WHAT YOU WILL DO: Output all of the records exactly as written.

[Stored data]

/-! ### Sheet access -/

/-- The 4 B of a gather lane, none when it lies outside the base's region (R190). -/
def gatherOff (base : Word) (idx : Lane) : Option Nat :=
  let off := base.toNat + 4 * idx.toNat
  if base.toNat < 0xA0000 then (if off + 4 ≤ 0xA0000 then some off else none)
  else if off + 4 ≤ ctlEnd then some off else none

/-- A gather or scatter: lanes outside their region set RANGE and are counted (R190). -/
def State.brGather (s : State) (k : Nat) (o : BrOp) (scatter : Bool) : State :=
  let c := s.ctx o.own.hart
  (upto 64).foldl (fun (t : State) l =>
    if bitOf (o.mask 0) l then
      match gatherOff o.a1 (c.getV o.s2 l) with
      | some off =>
        if scatter then t.wrN (sheetPa k o.half off) (leBytes 4 (c.getV o.dst l).toNat)
        else t.modCtx o.own.hart (fun x => x.setV o.dst l (BitVec.ofNat 32 (t.rdLe (sheetPa k o.half off) 4)))
      | none =>
        let u := (t.modCtx o.own.hart (fun x => x.brFlag brRangeBit)).bump (regBrRange (s.phys k))
        if scatter then u else u.modCtx o.own.hart (fun x => x.setV o.dst l 0)
    else if o.zm && !scatter then t.modCtx o.own.hart (fun x => x.setV o.dst l 0) else t) s

/-- The lengths of R191; none for another code. -/
def brLen : Nat → Option Nat
  | 0 => some 256 | 1 => some 2 | 2 => some 4 | 3 => some 8 | 4 => some 16
  | 5 => some 32 | 6 => some 48 | 7 => some 64 | 8 => some 128 | _ => none

/-- The Sheet offset of BR.LD and BR.ST (R191): A[src][20:0] + imm32. -/
def brOff (o : BrOp) : Nat := fld o.a1 20 0 + o.imm.toNat

/-- BR.LD (R191). -/
def State.brLoad (s : State) (k : Nat) (o : BrOp) : State :=
  let n := (brLen (o.ext % 16)).getD 0
  s.modCtx o.own.hart (fun c => c.setBytes o.dst (s.rdN (sheetPa k o.half (brOff o)) n))

/-- BR.ST (R191): with 256 B the mask is honoured lane by lane. -/
def State.brStore (s : State) (k : Nat) (o : BrOp) : State :=
  let n := (brLen (o.ext % 16)).getD 0
  let bs := (s.ctx o.own.hart).vBytes o.dst
  if n = 256 then
    (upto 64).foldl (fun (t : State) l => if bitOf (o.mask 0) l then
      t.wrN (sheetPa k o.half (brOff o + 4 * l)) (sliceB bs (4 * l) 4) else t) s
  else s.wrN (sheetPa k o.half (brOff o)) (bs.take n)

/-! ### One operation -/

/-- Group 0x0C (R184, R185). -/
def Ctx.brArith (c : Ctx) (o : BrOp) : Ctx :=
  let a (l : Nat) : Lane := c.getV o.s1 l
  let b (l : Nat) : Lane := c.getV o.s2 l
  if o.op = 0x1C then
    (upto 64).foldl (fun t l => t.setV o.dst l (if bitOf (o.mask 0) l then a l else b l)) c
  else if 0x18 ≤ o.op then
    let rs := (upto 64).map (fun l => if bitOf (o.mask 0) l then brCompare o.op o.ty (a l) (b l) else (false, .none))
    let w := rs.zipIdx.foldl (fun n (r : (Bool × FFlags) × Nat) => n + b2n r.1.1 * 2 ^ r.2) 0
    (c.setM o.dst (BitVec.ofNat 64 w)).brFlag (rs.foldl (fun f r => f.or r.2) FFlags.none).bits
  else c.lanes o.dst (o.mask 0) o.zm (fun l => brLane o.op o.ty (rmOf o.rm) (c.getV o.dst l) (a l) (b l))

/-- Group 0x0D (R180, R186 to R190). -/
def State.brMove (s : State) (k : Nat) (o : BrOp) : State :=
  let c := s.ctx o.own.hart
  let put (x : Ctx) : State := s.setCtx o.own.hart x
  let each (g : Nat → Lane) : State := put (c.lanes o.dst (o.mask 0) o.zm (fun l => (g l, .none)))
  match o.op with
  | 0x00 => each (fun l => c.getV o.s1 l)
  | 0x01 => each (fun _ => o.a1.setWidth 32)
  | 0x02 => each (fun l => c.getV o.s1 ((c.getV o.s2 l).toNat % 64))
  | 0x04 =>
    if bitOf (o.mask 0) o.low then put (c.setA o.dst ((c.getV o.s1 o.low).setWidth 64))
    else if o.zm then put (c.setA o.dst 0) else s
  | 0x05 => put (c.setV o.dst o.low (o.a1.setWidth 32))
  | 0x08 => put (c.cvtn o)
  | 0x09 => put (c.cvtw o)
  | 0x0A => put (c.lanes o.dst (o.mask 0) o.zm (fun l =>
      let x := c.getV o.s1 l
      let r := fmt32.ofInt (rmOf o.rm) (if o.ty = 1 then x.toInt else (x.toNat : Int))
      (BitVec.ofNat 32 r.1, r.2)))
  | 0x0B => put (c.lanes o.dst (o.mask 0) o.zm (fun l => ftoi (o.ty == 1) (rmOf o.rm) (c.getV o.s1 l).toNat))
  | 0x0C => put (c.mxs o)
  | 0x0D =>
    let d := s.draw
    (if 7 ≤ o.fmt then d.2 else s).setCtx o.own.hart (c.mxq o d.1.toNat)
  | 0x10 => s.brGather k o false
  | _ => s.brGather k o true

/-- Group 0x0E (R183, R191, R192). -/
def State.brSheet (s : State) (k : Nat) (o : BrOp) : State :=
  match o.op with
  | 0x00 => s.brLoad k o
  | 0x01 => s.brStore k o
  | 0x10 => s.modCtx o.own.hart (fun c => { c with brGen := seedOf o.a1 })
  | op => s.modCtx o.own.hart (fun c => c.lanes o.dst (o.mask 0) false (fun l =>
      brImm op (o.ext % 8) (rmOf (o.ext / 8)) (c.getV o.s1 l) o.imm))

OUTPUT FOR THIS TASK:
/-! ### Sheet access -/

/-- The 4 B of a gather lane, none when it lies outside the base's region (R190). -/
def gatherOff (base : Word) (idx : Lane) : Option Nat :=
  let off := base.toNat + 4 * idx.toNat
  if base.toNat < 0xA0000 then (if off + 4 ≤ 0xA0000 then some off else none)
  else if off + 4 ≤ ctlEnd then some off else none

/-- A gather or scatter: lanes outside their region set RANGE and are counted (R190). -/
def State.brGather (s : State) (k : Nat) (o : BrOp) (scatter : Bool) : State :=
  let c := s.ctx o.own.hart
  (upto 64).foldl (fun (t : State) l =>
    if bitOf (o.mask 0) l then
      match gatherOff o.a1 (c.getV o.s2 l) with
      | some off =>
        if scatter then t.wrN (sheetPa k o.half off) (leBytes 4 (c.getV o.dst l).toNat)
        else t.modCtx o.own.hart (fun x => x.setV o.dst l (BitVec.ofNat 32 (t.rdLe (sheetPa k o.half off) 4)))
      | none =>
        let u := (t.modCtx o.own.hart (fun x => x.brFlag brRangeBit)).bump (regBrRange (s.phys k))
        if scatter then u else u.modCtx o.own.hart (fun x => x.setV o.dst l 0)
    else if o.zm && !scatter then t.modCtx o.own.hart (fun x => x.setV o.dst l 0) else t) s

/-- The lengths of R191; none for another code. -/
def brLen : Nat → Option Nat
  | 0 => some 256 | 1 => some 2 | 2 => some 4 | 3 => some 8 | 4 => some 16
  | 5 => some 32 | 6 => some 48 | 7 => some 64 | 8 => some 128 | _ => none

/-- The Sheet offset of BR.LD and BR.ST (R191): A[src][20:0] + imm32. -/
def brOff (o : BrOp) : Nat := fld o.a1 20 0 + o.imm.toNat

/-- BR.LD (R191). -/
def State.brLoad (s : State) (k : Nat) (o : BrOp) : State :=
  let n := (brLen (o.ext % 16)).getD 0
  s.modCtx o.own.hart (fun c => c.setBytes o.dst (s.rdN (sheetPa k o.half (brOff o)) n))

/-- BR.ST (R191): with 256 B the mask is honoured lane by lane. -/
def State.brStore (s : State) (k : Nat) (o : BrOp) : State :=
  let n := (brLen (o.ext % 16)).getD 0
  let bs := (s.ctx o.own.hart).vBytes o.dst
  if n = 256 then
    (upto 64).foldl (fun (t : State) l => if bitOf (o.mask 0) l then
      t.wrN (sheetPa k o.half (brOff o + 4 * l)) (sliceB bs (4 * l) 4) else t) s
  else s.wrN (sheetPa k o.half (brOff o)) (bs.take n)

/-! ### One operation -/

/-- Group 0x0C (R184, R185). -/
def Ctx.brArith (c : Ctx) (o : BrOp) : Ctx :=
  let a (l : Nat) : Lane := c.getV o.s1 l
  let b (l : Nat) : Lane := c.getV o.s2 l
  if o.op = 0x1C then
    (upto 64).foldl (fun t l => t.setV o.dst l (if bitOf (o.mask 0) l then a l else b l)) c
  else if 0x18 ≤ o.op then
    let rs := (upto 64).map (fun l => if bitOf (o.mask 0) l then brCompare o.op o.ty (a l) (b l) else (false, .none))
    let w := rs.zipIdx.foldl (fun n (r : (Bool × FFlags) × Nat) => n + b2n r.1.1 * 2 ^ r.2) 0
    (c.setM o.dst (BitVec.ofNat 64 w)).brFlag (rs.foldl (fun f r => f.or r.2) FFlags.none).bits
  else c.lanes o.dst (o.mask 0) o.zm (fun l => brLane o.op o.ty (rmOf o.rm) (c.getV o.dst l) (a l) (b l))

/-- Group 0x0D (R180, R186 to R190). -/
def State.brMove (s : State) (k : Nat) (o : BrOp) : State :=
  let c := s.ctx o.own.hart
  let put (x : Ctx) : State := s.setCtx o.own.hart x
  let each (g : Nat → Lane) : State := put (c.lanes o.dst (o.mask 0) o.zm (fun l => (g l, .none)))
  match o.op with
  | 0x00 => each (fun l => c.getV o.s1 l)
  | 0x01 => each (fun _ => o.a1.setWidth 32)
  | 0x02 => each (fun l => c.getV o.s1 ((c.getV o.s2 l).toNat % 64))
  | 0x04 =>
    if bitOf (o.mask 0) o.low then put (c.setA o.dst ((c.getV o.s1 o.low).setWidth 64))
    else if o.zm then put (c.setA o.dst 0) else s
  | 0x05 => put (c.setV o.dst o.low (o.a1.setWidth 32))
  | 0x08 => put (c.cvtn o)
  | 0x09 => put (c.cvtw o)
  | 0x0A => put (c.lanes o.dst (o.mask 0) o.zm (fun l =>
      let x := c.getV o.s1 l
      let r := fmt32.ofInt (rmOf o.rm) (if o.ty = 1 then x.toInt else (x.toNat : Int))
      (BitVec.ofNat 32 r.1, r.2)))
  | 0x0B => put (c.lanes o.dst (o.mask 0) o.zm (fun l => ftoi (o.ty == 1) (rmOf o.rm) (c.getV o.s1 l).toNat))
  | 0x0C => put (c.mxs o)
  | 0x0D =>
    let d := s.draw
    (if 7 ≤ o.fmt then d.2 else s).setCtx o.own.hart (c.mxq o d.1.toNat)
  | 0x10 => s.brGather k o false
  | _ => s.brGather k o true

/-- Group 0x0E (R183, R191, R192). -/
def State.brSheet (s : State) (k : Nat) (o : BrOp) : State :=
  match o.op with
  | 0x00 => s.brLoad k o
  | 0x01 => s.brStore k o
  | 0x10 => s.modCtx o.own.hart (fun c => { c with brGen := seedOf o.a1 })
  | op => s.modCtx o.own.hart (fun c => c.lanes o.dst (o.mask 0) false (fun l =>
      brImm op (o.ext % 8) (rmOf (o.ext / 8)) (c.getV o.s1 l) o.imm))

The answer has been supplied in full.